===== Supplied material =====

-- ==== Sys2Proof/Tests/Slice0.lean ====
section
/-! SUPPORT. The model's own tests: the well-formedness smoke test, words written out from the spec's encodings, the vectors of
95_test_vectors.md one step at a time, and a witness for the hypotheses of every statement. -/

namespace Sys2Proof.Tests

open Sys2Proof Sys2Proof.Machine

/-! ### Helpers -/

/-- The example data model EDM of 95_test_vectors.md section 0. -/
def edm : DMState where
  script := []
  aliasBits := false
  aliasRegs := false
  coils := ⟨0, 16, [(0, true), (2, true), (3, true), (6, true), (7, true), (9, true)], [], []⟩
  discreteInputs := ⟨0, 16, [(0, true), (2, true)], [], []⟩
  holdingRegisters := ⟨0, 16, [(0, 0x000A#16), (1, 0x1234#16), (2, 0xBEEF#16)], [0], [(5, 100)]⟩
  inputRegisters := ⟨0, 16, [(0, 0x00FF#16), (1, 0xA5A5#16)], [], []⟩

/-- The state after reset with the configuration of 95_test_vectors.md section 0 and EDM. -/
def s0 : State := State.resetWith (Params.hardware 0x01#8 3#32) edm

/-- A received frame in RX_BUF, its last byte at time 107, and the event to come. -/
def holding (f : List Byte) (e : Event) : State :=
  { s0 with rxBuf := Memory.writeAll [] 0 f, rxLen := f.length, lastRxTime := 107#32, inputs := [e] }

/-- `RX_LEN` and the mode as given, and the event to come. -/
def at_ (m : Mode) (n : Nat) (e : Event) : State :=
  { s0 with mode := m, de := modeBit m, rxLen := n, lastRxTime := 107#32, inputs := [e] }

/-- A property of the next state, false where there is none. -/
def andNext (o : Outcome) (p : State → Bool) : Bool :=
  match o with
  | .next t => p t
  | _ => false

/-- The result of the step that dispatches a PDU received by `s0`: the PDU sent back and the requests made. -/
def served (pdu : List Byte) (resp : List Byte) (rs : List DMRequest) (d : DMState) : Bool :=
  andNext (runPdu pdu s0) fun t =>
    t.txInFlight == [framed .lowFirst (0x01#8 :: resp)] &&
    t.out == rs.map .dmRequest ++ [.transmit (framed .lowFirst (0x01#8 :: resp))] && t.dm == d

/-! ### Well-formedness smoke test: one ill-formed term for each check -/

theorem test_wf_refuses_long_short_read : Instr.wellFormed 0xFF#8 (.readCoils (.short [0, 0, 0, 0])) = false := by decide
theorem test_wf_refuses_long_short_write :
    Instr.wellFormed 0xFF#8 (.writeSingleCoil (.short [0, 0, 0, 0])) = false := by decide
theorem test_wf_refuses_long_short_multi :
    Instr.wellFormed 0xFF#8 (.writeMultipleCoils (.short [0, 0, 0, 0, 0])) = false := by decide
theorem test_wf_refuses_disabled_codes :
    Instr.wellFormed 0xFE#8 (.readCoils (.full 0 1 [])) = false ∧
    Instr.wellFormed 0xFD#8 (.readDiscreteInputs (.full 0 1 [])) = false ∧
    Instr.wellFormed 0xFB#8 (.readHoldingRegisters (.full 0 1 [])) = false ∧
    Instr.wellFormed 0xF7#8 (.readInputRegisters (.full 0 1 [])) = false ∧
    Instr.wellFormed 0xEF#8 (.writeSingleCoil (.full 0 0 [])) = false ∧
    Instr.wellFormed 0xDF#8 (.writeSingleRegister (.full 0 0 [])) = false ∧
    Instr.wellFormed 0xBF#8 (.writeMultipleCoils (.full 0 1 1 [0])) = false ∧
    Instr.wellFormed 0x7F#8 (.writeMultipleRegisters (.full 0 1 2 [0, 0])) = false := by decide
theorem test_wf_refuses_enabled_code_as_illegal : Instr.wellFormed 0xFF#8 (.illegalFunction 0x03#8 []) = false := by decide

=====

Retype all of the entries shown above, exactly.

-- ==== Sys2Proof/Tests/Slice0.lean ====
section
/-! SUPPORT. The model's own tests: the well-formedness smoke test, words written out from the spec's encodings, the vectors of
95_test_vectors.md one step at a time, and a witness for the hypotheses of every statement. -/

namespace Sys2Proof.Tests

open Sys2Proof Sys2Proof.Machine

/-! ### Helpers -/

/-- The example data model EDM of 95_test_vectors.md section 0. -/
def edm : DMState where
  script := []
  aliasBits := false
  aliasRegs := false
  coils := ⟨0, 16, [(0, true), (2, true), (3, true), (6, true), (7, true), (9, true)], [], []⟩
  discreteInputs := ⟨0, 16, [(0, true), (2, true)], [], []⟩
  holdingRegisters := ⟨0, 16, [(0, 0x000A#16), (1, 0x1234#16), (2, 0xBEEF#16)], [0], [(5, 100)]⟩
  inputRegisters := ⟨0, 16, [(0, 0x00FF#16), (1, 0xA5A5#16)], [], []⟩

/-- The state after reset with the configuration of 95_test_vectors.md section 0 and EDM. -/
def s0 : State := State.resetWith (Params.hardware 0x01#8 3#32) edm

/-- A received frame in RX_BUF, its last byte at time 107, and the event to come. -/
def holding (f : List Byte) (e : Event) : State :=
  { s0 with rxBuf := Memory.writeAll [] 0 f, rxLen := f.length, lastRxTime := 107#32, inputs := [e] }

/-- `RX_LEN` and the mode as given, and the event to come. -/
def at_ (m : Mode) (n : Nat) (e : Event) : State :=
  { s0 with mode := m, de := modeBit m, rxLen := n, lastRxTime := 107#32, inputs := [e] }

/-- A property of the next state, false where there is none. -/
def andNext (o : Outcome) (p : State → Bool) : Bool :=
  match o with
  | .next t => p t
  | _ => false

/-- The result of the step that dispatches a PDU received by `s0`: the PDU sent back and the requests made. -/
def served (pdu : List Byte) (resp : List Byte) (rs : List DMRequest) (d : DMState) : Bool :=
  andNext (runPdu pdu s0) fun t =>
    t.txInFlight == [framed .lowFirst (0x01#8 :: resp)] &&
    t.out == rs.map .dmRequest ++ [.transmit (framed .lowFirst (0x01#8 :: resp))] && t.dm == d

/-! ### Well-formedness smoke test: one ill-formed term for each check -/

theorem test_wf_refuses_long_short_read : Instr.wellFormed 0xFF#8 (.readCoils (.short [0, 0, 0, 0])) = false := by decide
theorem test_wf_refuses_long_short_write :
    Instr.wellFormed 0xFF#8 (.writeSingleCoil (.short [0, 0, 0, 0])) = false := by decide
theorem test_wf_refuses_long_short_multi :
    Instr.wellFormed 0xFF#8 (.writeMultipleCoils (.short [0, 0, 0, 0, 0])) = false := by decide
theorem test_wf_refuses_disabled_codes :
    Instr.wellFormed 0xFE#8 (.readCoils (.full 0 1 [])) = false ∧
    Instr.wellFormed 0xFD#8 (.readDiscreteInputs (.full 0 1 [])) = false ∧
    Instr.wellFormed 0xFB#8 (.readHoldingRegisters (.full 0 1 [])) = false ∧
    Instr.wellFormed 0xF7#8 (.readInputRegisters (.full 0 1 [])) = false ∧
    Instr.wellFormed 0xEF#8 (.writeSingleCoil (.full 0 0 [])) = false ∧
    Instr.wellFormed 0xDF#8 (.writeSingleRegister (.full 0 0 [])) = false ∧
    Instr.wellFormed 0xBF#8 (.writeMultipleCoils (.full 0 1 1 [0])) = false ∧
    Instr.wellFormed 0x7F#8 (.writeMultipleRegisters (.full 0 1 2 [0, 0])) = false := by decide
theorem test_wf_refuses_enabled_code_as_illegal : Instr.wellFormed 0xFF#8 (.illegalFunction 0x03#8 []) = false := by decide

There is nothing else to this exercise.